An important concept underlying a Bayesian network is that of a Markov blanket of a node. The Markov blanket of a node is a set of nodes that shield the node from the rest of the network. This set contains the node’s parents, the node’s children, and all other parents of its children. Formally, let *N* be the set of all nodes in a network and *M* be a set of nodes not containing node *x.

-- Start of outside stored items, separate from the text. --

-- ==== Sys2Proof/Certificates/Slice0/Obligations.lean ====
section
/-! DEFINITION. The statements about the block: each `Obligations.<Name>` is a proposition over the
model, and `OBLIGATIONS.json` says which rules of the spec it formalises. -/

open Sys2Proof Sys2Proof.Bits Sys2Proof.Machine Sys2Proof.Safety

/-- A step takes the command at the front of the queue and is `exec` of it on the state whose queue
holds the rest. The queue is the model's own (log entry 2). Rests on: spec/00_scope.md. -/
def Obligations.StepRunsFront : Prop :=
  ∀ (c : Instr) (q : List Instr) (s : State),
      s.pending = c :: q →
      step s = exec c (s.withPending q)

/-- With no command waiting the block idles for one tick of the Wellspring clock: the model's choice
(log entry 2), with what R329 says one tick does. Rests on: R329. -/
def Obligations.IdleStepTicks : Prop :=
  ∀ (s : State),
      s.pending = [] →
      step s = .next (s.elapse 1)

/-- State.reset has canonical stores, every unit the spec counts and no OTP programming in progress.
Rests on: spec/00_scope.md, R509. -/
def Obligations.ResetMeetsInvariant : Prop :=
  Inv State.reset

/-- From every state that meets the invariant, a step that answers a next state answers one that meets
it: DRAM, registers and tables stay in canonical form, every bank of units keeps its number of
units, and the OTP key hash is never programmed over. Rests on: spec/00_scope.md, R509, R591. -/
def Obligations.StepKeepsInvariant : Prop :=
  ∀ (s t : State),
      Inv s → step s = .next t →
      Inv t

/-- From every state that meets the invariant, no step changes an OTP key hash that stands. Rests on:
R591. -/
def Obligations.OtpHashStays : Prop :=
  ∀ (s t : State) (k : List Byte),
      Inv s → s.boot.otp = some k → step s = .next t →
      t.boot.otp = some k

/-- Frame of every command: a next state differs from the state before only in the parts `parts` lists
for the command. The queue is in no list, and memory is in the list of those commands only whose
effect stores to DRAM. Rests on: spec/95_what_each_step_holds.md. -/
def Obligations.CommandsTouchTheirParts : Prop :=
  ∀ (c : Instr) (s t : State) (p : Part),
      exec c s = .next t → p ∉ parts c →
      p.same s t

/-- The counter of the model's own free values (log entry 3) never goes back. Rests on:
spec/00_scope.md. -/
def Obligations.FreeValuesOnce : Prop :=
  ∀ (c : Instr) (s t : State),
      exec c s = .next t →
      s.freeCount ≤ t.freeCount

/-- Every command other than DRAM_READ and DRAM_WRITE answers a next state in every state. Those two
answer one when their address lies in the 56 GiB of R497, and DRAM_WRITE of an internal master of R653
answers one also when it points outside that master's grant (R654). Rests on: R497, R500, R654. -/
def Obligations.OnlyAbsentDramStops : Prop :=
  ∀ (c : Instr) (s : State),
      (∀ r u a n k l, c = .dramRead r u a n k l → a + n ≤ dramEnd) →
      (∀ r m a d k, c = .dramWrite r m a d k →
        a + d.length ≤ dramEnd ∨ ∃ x : Fin 24, m = some x ∧ inSpan (s.grantsOf x) a d.length = false) →
      ∃ t, exec c s = .next t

M* is a Markov Blanket for *x* if *x* is conditionally independent of all variables in the set *N* – *M* – *x* and it is further required that *M* is minimal. This implies that a variable in a Bayesian network is conditionally independent of other variables not included in its Markov blanket. On the other hand, when the Markov blanket of a certain variable *x* is known, adding knowledge of other variables outside the Markov blanket leaves the probability of *x* unchanged [32]. This property is noteworthy since only variables in the Markov blanket are required to predict the behavior of the outcome variable. From this property, we can reduce the size of the model significantly.